印度脫離英國獨立之後,隨即分為印度和巴基斯坦兩個國家;大多數印度人信奉印度教,大多數巴基斯坦人信奉伊斯蘭教。 後來巴基斯坦再一分為二,變成東巴基斯坦和西巴基斯坦,東巴基斯坦就是今日的孟加拉。很奇怪,印巴獨立了幾十年,印巴人包括孟加拉人到今天還是十分崇洋, 對西方白種人特別和顏悅色,說起英語來難掩沾沾自喜。

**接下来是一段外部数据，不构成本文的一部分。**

-- ==== Sys2Proof/Tests/Slice0.lean ====
section
/-! SUPPORT. The model's own tests. Expected results are those of spec/95_test_vectors.md (named V<n>) and
spec/30_encoding.md; and, for every obligation with hypotheses, a witness that meets them all. -/

namespace Sys2Proof.Tests

open Sys2Proof.Machine

set_option Elab.async false

/-! ### Helpers -/

/-- The state a result holds, reset where it holds none. -/
def stateOf : Result → State
  | .next t => t
  | .fault _ => State.reset
  | .refused _ => State.reset

/-- The result is a next state. -/
def ended : Result → Bool
  | .next _ => true
  | .fault _ => false
  | .refused _ => false

theorem next_of_ended {r : Result} (h : ended r = true) : r = .next (stateOf r) := by
  cases r <;> simp [ended, stateOf] at h ⊢

/-- The state after a few commands from `s`. -/
def after (s : State) (is : List Instr) : State := stateOf (execAll is s)

/-- What a command answers after a few others from `s`. -/
def answerAfter (s : State) (is : List Instr) (i : Instr) : Option Response := answer (exec i (after s is))

/-- Bytes 0 to 43 of the image IMG3 (V20). -/
def img3Head : List Byte :=
  [0x00, 0x10, 0x00, 0x00, 0x41, 0x53, 0x43, 0x2D, 0x45, 0x31, 0x2E, 0x31, 0x37, 0x00, 0x00, 0x00] ++
  [0x70, 0x71, 0x00, 0x00, 0x00, 0x04, 0x00, 0x00, 0x00, 0x00, 0x00, 0x00, 0x00, 0x00, 0x00, 0x00] ++
  [0x00, 0x00, 0x00, 0x00, 0x00, 0x00, 0x70, 0x5B, 0x00, 0x00, 0x00, 0x02]

/-- The image IMG3: the 129 bytes after INIT 3 (V20). -/
def img3 : List Byte :=
  img3Head ++ List.replicate 64 0 ++
  [0x64, 0x00, 0x00, 0x00, 0x00, 0x00, 0x01] ++
  [0x70, 0x0E, 0x02, 0xA1, 0x00, 0x00, 0x00, 0x01, 0x00, 0x04] ++ [0x00, 0x00, 0x00, 0x00]

/-- The image IMGA (spec/95_test_vectors.md): universe 7, sequence 254, priority 200, preview, name abc. -/
def imgA : List Byte :=
  [0x00, 0x10, 0x00, 0x00, 0x41, 0x53, 0x43, 0x2D, 0x45, 0x31, 0x2E, 0x31, 0x37, 0x00, 0x00, 0x00] ++
  [0x70, 0x71, 0x00, 0x00, 0x00, 0x04, 0x00, 0x01, 0x02, 0x03, 0x04, 0x05, 0x06, 0x07, 0x08, 0x09] ++
  [0x0A, 0x0B, 0x0C, 0x0D, 0x0E, 0x0F, 0x70, 0x5B, 0x00, 0x00, 0x00, 0x02, 0x61, 0x62, 0x63] ++ List.replicate 61 0 ++
  [0xC8, 0x00, 0x00, 0xFE, 0x80, 0x00, 0x07] ++
  [0x70, 0x0E, 0x02, 0xA1, 0x00, 0x00, 0x00, 0x01, 0x00, 0x04] ++ [0x00, 0x0A, 0x14, 0x1E]

/-- IMGA with some bytes changed. -/
def imgAWith : List (Nat × Byte) → List Byte
  | [] => imgA
  | (a, b) :: cs => (imgAWith cs).set a b

/-- The registers after LOAD <IMGA>, by V60. -/
def regsA : FieldRegs where
  root := ⟨0x0010, 0, magic, 0x7071, 4, #v[0, 1, 2, 3, 4, 5, 6, 7, 8, 9, 10, 11, 12, 13, 14, 15]⟩
  frame := ⟨0x705B, 2, (#v[0x61, 0x62, 0x63] : Vector Byte 3) ++ (Vector.replicate 61 0 : Vector Byte 61), 200, 0, 254, 0x80, 7⟩
  dmp := ⟨0x700E, 2, 0xA1, 0, 1, 4⟩

/-- The registers after INIT 3, by V20. -/
def regs3 : FieldRegs where
  root := ⟨0x0010, 0, magic, 0x7071, 4, Vector.replicate 16 0⟩
  frame := ⟨0x705B, 2, Vector.replicate 64 0, 100, 0, 0, 0, 1⟩
  dmp := ⟨0x700E, 2, 0xA1, 0, 1, 4⟩

/-- Reset with the 129-byte packet `m` in place, as a command that answered OK leaves it. -/
def withPacket (l : Lifecycle) (m : List Byte) : State :=
  (State.reset.newPacket l 129 (Memory.ofBytes 0 m)).setResp ⟨.ok, 129, []⟩

/-- The state after INIT 3, by V20. -/
def built3 : State := withPacket (.initialized regs3) img3

/-- The state after LOAD <IMGA>, by V23 and V60. -/
def loadedA : State := withPacket (.parsed regsA) imgA

/-! ### WellFormed: an ill-formed term for each payload command, which the check refuses -/

theorem refused_of_length {i : Instr} {n : Nat} (h : i.payload.length = n) (hn : 65536 ≤ n) : i.wellFormed = false := by
  rw [Instr.wellFormed, h]; exact decide_eq_false (Nat.not_lt.mpr hn)

theorem accepted_of_length {i : Instr} {n : Nat} (h : i.payload.length = n) (hn : n < 65536) : i.wellFormed = true := by
  rw [Instr.wellFormed, h]; exact decide_eq_true hn

theorem test_illformed_load : (Instr.load (List.replicate 65536 0)).wellFormed = false :=
  refused_of_length (List.length_replicate (n := 65536)) (Nat.le_refl _)

theorem test_illformed_setcid : (Instr.setcid (List.replicate 65536 0)).wellFormed = false :=
  refused_of_length (List.length_replicate (n := 65536)) (Nat.le_refl _)

theorem test_illformed_setname : (Instr.setname (List.replicate 65536 0)).wellFormed = false :=
  refused_of_length (List.length_replicate (n := 65536)) (Nat.le_refl _)

theorem test_illformed_setslots : (Instr.setslots (List.replicate 65536 0)).wellFormed = false :=
  refused_of_length (List.length_replicate (n := 65536)) (Nat.le_refl _)

theorem test_wellformed_longest : (Instr.load (List.replicate 65535 0)).wellFormed = true :=
  accepted_of_length (List.length_replicate (n := 65535)) (Nat.lt_succ_self _)

/-! ### Decoding: words written out from spec/30_encoding.md (V30), one or more per command -/

theorem test_decode_init_parse :
    decode ⟨0x01000003, []⟩ = .ok (.init 3) ∧
    decode ⟨0x01000200, []⟩ = .ok (.init 512) ∧
    decode ⟨0x03000000, []⟩ = .ok (.parse) ∧
    decode ⟨0x04000000, []⟩ = .ok (.getstate) := by
  decide

theorem test_encode_init_parse :
    encode (.init 3) = ⟨0x01000003, []⟩ ∧
    encode (.init 512) = ⟨0x01000200, []⟩ ∧
    encode (.parse) = ⟨0x03000000, []⟩ ∧
    encode (.getstate) = ⟨0x04000000, []⟩ := by
  decide

theorem test_decode_payload :
    decode ⟨0x02000003, [1, 2, 3]⟩ = .ok (.load [1, 2, 3]) ∧
    decode ⟨0x31000002, [7, 8]⟩ = .ok (.setcid [7, 8]) ∧
    decode ⟨0x32000003, [0x61, 0x62, 0x63]⟩ = .ok (.setname [0x61, 0x62, 0x63]) ∧
    decode ⟨0x37000003, [0x0A, 0x14, 0x1E]⟩ = .ok (.setslots [0x0A, 0x14, 0x1E]) ∧
    decode ⟨0x32000000, []⟩ = .ok (.setname []) := by
  decide

theorem test_encode_payload :
    encode (.load [1, 2, 3]) = ⟨0x02000003, [1, 2, 3]⟩ ∧
    encode (.setcid [7, 8]) = ⟨0x31000002, [7, 8]⟩ ∧
    encode (.setname [0x61, 0x62, 0x63]) = ⟨0x32000003, [0x61, 0x62, 0x63]⟩ ∧
    encode (.setslots [0x0A, 0x14, 0x1E]) = ⟨0x37000003, [0x0A, 0x14, 0x1E]⟩ ∧
    encode (.setname []) = ⟨0x32000000, []⟩ := by
  decide

theorem test_decode_buffer :
    decode ⟨0x08007D00, []⟩ = .ok (.bufrd 125) ∧
    decode ⟨0x08FFFF00, []⟩ = .ok (.bufrd 65535) ∧
    decode ⟨0x09007503, []⟩ = .ok (.bufwr 117 0x03) := by
  decide

theorem test_encode_buffer :
    encode (.bufrd 125) = ⟨0x08007D00, []⟩ ∧
    encode (.bufrd 65535) = ⟨0x08FFFF00, []⟩ ∧
    encode (.bufwr 117 0x03) = ⟨0x09007503, []⟩ := by
  decide

theorem test_decode_judge :
    decode ⟨0x10000000, []⟩ = .ok (.validate) ∧
    decode ⟨0x180000FF, []⟩ = .ok (.discard 255) ∧
    decode ⟨0x19000000, []⟩ = .ok (.classify) ∧
    decode ⟨0x1A000000, []⟩ = .ok (.incseq) := by
  decide

theorem test_encode_judge :
    encode (.validate) = ⟨0x10000000, []⟩ ∧
    encode (.discard 255) = ⟨0x180000FF, []⟩ ∧
    encode (.classify) = ⟨0x19000000, []⟩ ∧
    encode (.incseq) = ⟨0x1A000000, []⟩ := by
  decide

theorem test_decode_read :
    decode ⟨0x2000000A, []⟩ = .ok (.getfld .univ) ∧
    decode ⟨0x20000010, []⟩ = .ok (.getfld .pvc) ∧
    decode ⟨0x21000000, []⟩ = .ok (.getcid) ∧
    decode ⟨0x22000000, []⟩ = .ok (.getname) ∧
    decode ⟨0x23000000, []⟩ = .ok (.getprio) ∧
    decode ⟨0x24000000, []⟩ = .ok (.getseq) ∧
    decode ⟨0x25000700, []⟩ = .ok (.getopt 7) ∧
    decode ⟨0x26000000, []⟩ = .ok (.getuniv) ∧
    decode ⟨0x27000000, []⟩ = .ok (.getslots) ∧
    decode ⟨0x28000000, []⟩ = .ok (.getpid) := by
  decide

theorem test_encode_read :
    encode (.getfld .univ) = ⟨0x2000000A, []⟩ ∧
    encode (.getfld .pvc) = ⟨0x20000010, []⟩ ∧
    encode (.getcid) = ⟨0x21000000, []⟩ ∧
    encode (.getname) = ⟨0x22000000, []⟩ ∧
    encode (.getprio) = ⟨0x23000000, []⟩ ∧
    encode (.getseq) = ⟨0x24000000, []⟩ ∧
    encode (.getopt 7) = ⟨0x25000700, []⟩ ∧
    encode (.getuniv) = ⟨0x26000000, []⟩ ∧
    encode (.getslots) = ⟨0x27000000, []⟩ ∧
    encode (.getpid) = ⟨0x28000000, []⟩ := by
  decide

theorem test_decode_write :
    decode ⟨0x33000064, []⟩ = .ok (.setprio 100) ∧
    decode ⟨0x340000FE, []⟩ = .ok (.setseq 254) ∧
    decode ⟨0x35000701, []⟩ = .ok (.setopt 7 true) ∧
    decode ⟨0x35000600, []⟩ = .ok (.setopt 6 false) ∧
    decode ⟨0x3600F9FF, []⟩ = .ok (.setuniv 63999) := by
  decide

theorem test_encode_write :
    encode (.setprio 100) = ⟨0x33000064, []⟩ ∧
    encode (.setseq 254) = ⟨0x340000FE, []⟩ ∧
    encode (.setopt 7 true) = ⟨0x35000701, []⟩ ∧
    encode (.setopt 6 false) = ⟨0x35000600, []⟩ ∧
    encode (.setuniv 63999) = ⟨0x3600F9FF, []⟩ := by
  decide

/-- Illegal words (V31). -/
theorem test_illegal_words :
    decode ⟨0x00000000, []⟩ = .error .noSuchOpcode ∧
    decode ⟨0xFFFFFFFF, []⟩ = .error .noSuchOpcode ∧
    decode ⟨0x05000000, []⟩ = .error .noSuchOpcode ∧
    decode ⟨0x30000000, []⟩ = .error .noSuchOpcode ∧
    decode ⟨0x29000000, []⟩ = .error .noSuchOpcode ∧
    decode ⟨0x38000000, []⟩ = .error .noSuchOpcode ∧
    decode ⟨0x1B000000, []⟩ = .error .noSuchOpcode ∧
    decode ⟨0x11000000, []⟩ = .error .noSuchOpcode ∧
    decode ⟨0x01010003, []⟩ = .error .reservedBits ∧
    decode ⟨0x03000001, []⟩ = .error .reservedBits ∧
    decode ⟨0x18000113, []⟩ = .error .reservedBits ∧
    decode ⟨0x0800FFFF, []⟩ = .error .reservedBits ∧
    decode ⟨0x08007D01, []⟩ = .error .reservedBits ∧
    decode ⟨0x25000701, []⟩ = .error .reservedBits ∧
    decode ⟨0x25000800, []⟩ = .error .reservedBits ∧
    decode ⟨0x35000703, []⟩ = .error .reservedBits ∧
    decode ⟨0x35010701, []⟩ = .error .reservedBits ∧
    decode ⟨0x20000020, []⟩ = .error .reservedBits ∧
    decode ⟨0x36010000, []⟩ = .error .reservedBits ∧
    decode ⟨0x20000011, []⟩ = .error .reservedFieldId ∧
    decode ⟨0x2000001F, []⟩ = .error .reservedFieldId := by
  decide

/-- LOAD with W[16] set takes 129 payload bytes and is illegal (V31, R74). -/
theorem test_illegal_load_takes_payload :
    decode ⟨0x02010081, imgA⟩ = .error .reservedBits ∧ payloadLenOf 0x02010081 = 129 := by
  decide +kernel

/-- The 26 rows of spec/opcode_table.json with every operand bit 0: decodeTableWord gives the row's command. -/
theorem test_table_words :
    ∀ r ∈ opcodeTable, (decodeTableWord 32 r.pattern.toNat).map Instr.mnemonic = some r.mnemonic := by
  decide

/-- A step runs the word presented as the first command after reset: INIT 3 (V20). -/
theorem test_step_presented_word :
    stateOf (step (State.reset.withFetchWord 32 0x01000003)) = built3 := by
  decide +kernel

/-- An illegal word answers ERR_ILLEGAL and changes nothing else (V31). -/
theorem test_step_illegal_word :
    stateOf (step (built3.setCmds [⟨0x05000000, []⟩])) = built3.setResp ⟨.errIllegal, 0, []⟩ := by
  decide +kernel

/-! ### Codes (R141, R145, R146, R24) -/

theorem test_codes :
    [Status.ok, .errIllegal, .errState, .errSlotCount, .errSize, .errRange, .errCap, .errAddr, .errLen].map Status.code =
      [0, 1, 2, 3, 4, 5, 6, 7, 8] ∧
    [Validation.none, .rootLayerInvalid, .frameLayerInvalid, .dmpLayerInvalid].map Validation.code = [0, 1, 2, 3] ∧
    [PacketClass.accepted, .outOfOrder, .invalid].map PacketClass.code = [0, 1, 2] ∧
    [PState.uninit, .initialized, .parsed].map PState.code = [0, 1, 2] := by
  decide

/-! ### One step of each command -/

/-- INIT 3 leaves IMG3 and its registers (V20). -/
theorem test_init_image :
    stateOf (exec (.init 3) State.reset) = built3 := by
  decide +kernel

/-- INIT 512 and the illegal counts (V21). -/
theorem test_init_extremes :
    answerAfter State.reset [] (.init 512) = some ⟨.ok, 638, []⟩ ∧
    ([0, 513, 65535].map fun n => answerAfter State.reset [] (.init n)) = List.replicate 3 (some ⟨.errSlotCount, 0, []⟩) := by
  decide +kernel

/-- LOAD <IMGA> loads the registers of V60 (V23). -/
theorem test_load_registers :
    stateOf (exec (.load imgA) State.reset) = loadedA := by
  decide +kernel

/-- LOAD of 125, 126, 638 and 639 bytes (V23, V6). -/
theorem test_load_lengths :
    ([125, 126, 638, 639].map fun n => (answerAfter State.reset [] (.load (List.replicate n 0))).map Response.status) =
      [some .errSize, some .ok, some .ok, some .errCap] := by
  decide +kernel

/-- PARSE picks up a poked DMP vector (V5). -/
theorem test_parse_after_poke :
    answerAfter loadedA [.bufwr 117 3] .parse = some ⟨.ok, 0, []⟩ ∧
    answerAfter loadedA [.bufwr 117 3, .parse] .validate = some ⟨.ok, 3, []⟩ := by
  decide +kernel

/-- GETSTATE (V25). -/
theorem test_getstate :
    answerAfter State.reset [] .getstate = some ⟨.ok, 0, []⟩ ∧ answerAfter built3 [] .getstate = some ⟨.ok, 0x00010081, []⟩ ∧
    answerAfter loadedA [] .getstate = some ⟨.ok, 0x00020081, []⟩ := by
  decide +kernel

另一方面,印巴人又互相歧視,在背後數落對方,反而對孟加拉人的態度卻不那麼極端。Saif Naz 兩夫婦就是孟加拉人。我問他們:「何解?」他們說:「可能是因為孟加拉人少國家細。」他們沒有說出口的是,孟加拉太窮,對印巴都沒有威脅,印巴也就懶得歧視孟加拉。

這是另類歧視,更顯悲涼!

2010年9月25日 星期六

滋 擾

相信很多人都有過類似的經驗。在廁所裡聚精會神或在超市收銀機前手忙腳亂的時候,電話忽然響起,一把陌生的聲音說:「先生,您好 ......」又或者是:「請問您係唔係 XXXXXXXX 嘅 機主?」跟着便強行訪問或推銷產品。漸漸地我對電話鈴聲不再太緊張、太着意,有時甚至有點冷漠。畢竟來電者如果是我的朋友,找我有事,也不會介意隔一段時 間再次來電。要是來電屬滋擾性質,則不接也無妨。自此每次電話響起,我總會慢條斯理,看清楚有沒有來電顯示,如果沒有,拒接。如果對來電號碼沒有印象,即 來路不明,也拒接。這樣有個好處:樂得耳根清淨。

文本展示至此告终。